Nathaniel Rochester was a computer scientist and worked at IBM, producing some of the first AI programs.
Frank Rosenblatt was a psychologist notable in the field of artificial intelligence, who implemented an early demonstration of a neural network.
Arthur Samuel was one of the leading figures in artificial intelligence. He popularized the term “machine learning” in 1959.
Roger Schank is an artificial intelligence theorist, most known for the creation of SAM, an acronym for Script Applier Mechanism.
John Searle is a philosophy professor at the University of California, Berkeley. He is most known for the creation of the Chinese room argument.
James Slagle is a computer scientist. He is most known for his achievements in artificial intelligence, including the development of the Symbolic Automatic Integrator or SAINT.
Stefanie Tellex is an Associate Professor of Computer Science at Brown University and creator of the Million Object Challenge.
Sebastian Thrun is a computer scientist and entrepreneur. He is the CEO of Kitty Hawk Corporation, and co-founder of Udacity.
Alan Turing was a mathematician, logician, philosopher, and computer scientist. He is widely considered to have founded the fields of theoretical computer science and artificial intelligence.
Joseph Weizenbaum was a computer scientist and a professor at MIT, and the creator of the first chatbot, ELIZA.
Amazon’s Alexa is a virtual assistant created by Amazon.
AlphaFold is a machine learning algorithm developed by DeepMind that predicts 3D protein structures based on only the DNA.
DARPA Grand Challenge was a competition for autonomous vehicles, that was funded by the Defense Advanced Research Projects Agency.
Google X is a research and development organization inside Google that is focused in what it calls moonshots.
Lisp is the first programming language optimized for artificial intelligence. It was created by John McCarthy in 1958.
Prolog is a logic programming language first developed in 1972 that is associated with artificial intelligence and computational linguistics.
ELIZA was the first version of a chatbot, created at the MIT Artificial Intelligence Laboratory.
Deep Thought was a computer developed to play chess at Carnegie Mellon University and later at IBM.
Deep Blue was an expert system run to play chess built by IBM. It was the first computer program to win a match against a chess Grandmaster.
Watson was the first computer program that beat the best Jeopardy! players, and was developed by IBM.

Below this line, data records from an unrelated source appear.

-- ==== Sys2Proof/Laws/State.lean ====
section
/-! SUPPORT. One lemma per field per update of the state and of a hart, and the laws of the tables that hold harts, cores,
launches and partitions: later proofs rewrite with these and unfold no record update. -/

namespace Sys2Proof.Machine

open Sys2Proof

/-! ## Tables -/

@[simp] theorem tget_tput_same {κ α : Type} [DecidableEq κ] (d : α) (t : List (κ × α)) (k : κ) (v : α) :
    tget d (tput t k v) k = v := by
  induction t with
  | nil => simp [tput, tget]
  | cons e t ih =>
    obtain ⟨a, w⟩ := e
    by_cases h : a = k <;> simp [tput, tget, h, ih]

theorem tget_tput_of_ne {κ α : Type} [DecidableEq κ] (d : α) (t : List (κ × α)) {k j : κ} (v : α) (h : j ≠ k) :
    tget d (tput t k v) j = tget d t j := by
  induction t with
  | nil => simp [tput, tget, h.symm]
  | cons e t ih =>
    obtain ⟨a, w⟩ := e
    by_cases hk : a = k
    · subst hk; simp [tput, tget, h.symm]
    · by_cases hj : a = j
      · subst hj; simp [tput, tget, hk]
      · simp [tput, tget, hk, hj, ih]

@[simp] theorem tput_tput {κ α : Type} [DecidableEq κ] (t : List (κ × α)) (k : κ) (v w : α) :
    tput (tput t k v) k w = tput t k w := by
  induction t with
  | nil => simp [tput]
  | cons e t ih =>
    obtain ⟨a, u⟩ := e
    by_cases h : a = k <;> simp [tput, h, ih]

/-! ## Reading back what an update wrote -/

@[simp] theorem State.hart_setHart (s : State) (h : HartId) (x : Hart) : (s.setHart h x).hart h = x :=
  tget_tput_same _ _ _ _
theorem State.hart_setHart_of_ne (s : State) {h g : HartId} (x : Hart) (n : g ≠ h) : (s.setHart h x).hart g = s.hart g :=
  tget_tput_of_ne _ _ _ n
@[simp] theorem State.hart_updHart (s : State) (h : HartId) (f : Hart → Hart) : (s.updHart h f).hart h = f (s.hart h) :=
  tget_tput_same _ _ _ _
theorem State.hart_updHart_of_ne (s : State) {h g : HartId} (f : Hart → Hart) (n : g ≠ h) :
    (s.updHart h f).hart g = s.hart g := tget_tput_of_ne _ _ _ n
@[simp] theorem State.core_setCore (s : State) (l k : Nat) (c : Core) : (s.setCore l k c).core l k = c :=
  tget_tput_same _ _ _ _
@[simp] theorem State.core_updCore (s : State) (l k : Nat) (f : Core → Core) : (s.updCore l k f).core l k = f (s.core l k) :=
  tget_tput_same _ _ _ _
@[simp] theorem State.launch_setLaunch (s : State) (l : Nat) (x : Launch) : (s.setLaunch l x).launch l = x :=
  tget_tput_same _ _ _ _
@[simp] theorem State.part_setPart (s : State) (p : Nat) (x : Part) : (s.setPart p x).part p = x := tget_tput_same _ _ _ _
@[simp] theorem State.part_updPart (s : State) (p : Nat) (f : Part → Part) : (s.updPart p f).part p = f (s.part p) :=
  tget_tput_same _ _ _ _
@[simp] theorem State.me_setMe (s : State) (h : Hart) : (s.setMe h).me = h := tget_tput_same _ _ _ _
@[simp] theorem State.me_updHart_cur (s : State) (f : Hart → Hart) : (s.updHart s.cur f).me = f s.me :=
  tget_tput_same _ _ _ _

DARPA (or the Defense Advanced Research Projects Agency) is a research and development agency in the United States responsible for developing technologies for the military.
A graphical processing unit is a chip or electronic circuit that is specialized for rendering graphics on an electronic device.
A tensor processing unit is a chip developed by Google as an AI accelerator specifically for neural network machines.
ImageNet is an image database organized according to the WordNet hierarchy, in which each node of the hierarchy is depicted by hundreds and thousands of images.
TensorFlow is an open-source software library for machine learning. It has a particular focus on training and inference of deep neural networks.
Mechanical Turk is a crowdsourcing website developed by Amazon for businesses to hire remotely located workers to perform discrete on-demand tasks that computers are currently unable to do.